* _DIRECTIONS_:
In the data below, find the line containing "Sys2Proof.Machine.execArk k s"; reproduce that line and all subsequent lines exactly, and nothing else.

━━━

-- ==== Sys2Proof/Machine/Dispatch.lean ====
section
/-! DEFINITION. The meaning of every instruction, one arm per constructor (spec/30_encoding.md R73). -/

namespace Sys2Proof.Machine

def exec (i : Instr) (s : State) : Host.Outcome State Fault Refusal :=
  match i with
  | .nop => Sys2Proof.Machine.execNop s
  | .derive => Sys2Proof.Machine.execDerive s
  | .encrypt => Sys2Proof.Machine.execEncrypt s
  | .decrypt => Sys2Proof.Machine.execDecrypt s
  | .loadw => Sys2Proof.Machine.execLoadw s
  | .storew => Sys2Proof.Machine.execStorew s
  | .ip => Sys2Proof.Machine.execIp s
  | .fp => Sys2Proof.Machine.execFp s
  | .fk k => Sys2Proof.Machine.execFk k s
  | .swap => Sys2Proof.Machine.execSwap s
  | .ark k => Sys2Proof.Machine.execArk k s
  | .nsub => Sys2Proof.Machine.execNsub s
  | .insub => Sys2Proof.Machine.execInsub s
  | .shuf => Sys2Proof.Machine.execShuf s
  | .ishuf => Sys2Proof.Machine.execIshuf s

end Sys2Proof.Machine
end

━━━

* _RESULT FOR THIS TASK_:
  | .ark k => Sys2Proof.Machine.execArk k s
  | .nsub => Sys2Proof.Machine.execNsub s
  | .insub => Sys2Proof.Machine.execInsub s
  | .shuf => Sys2Proof.Machine.execShuf s
  | .ishuf => Sys2Proof.Machine.execIshuf s

end Sys2Proof.Machine
end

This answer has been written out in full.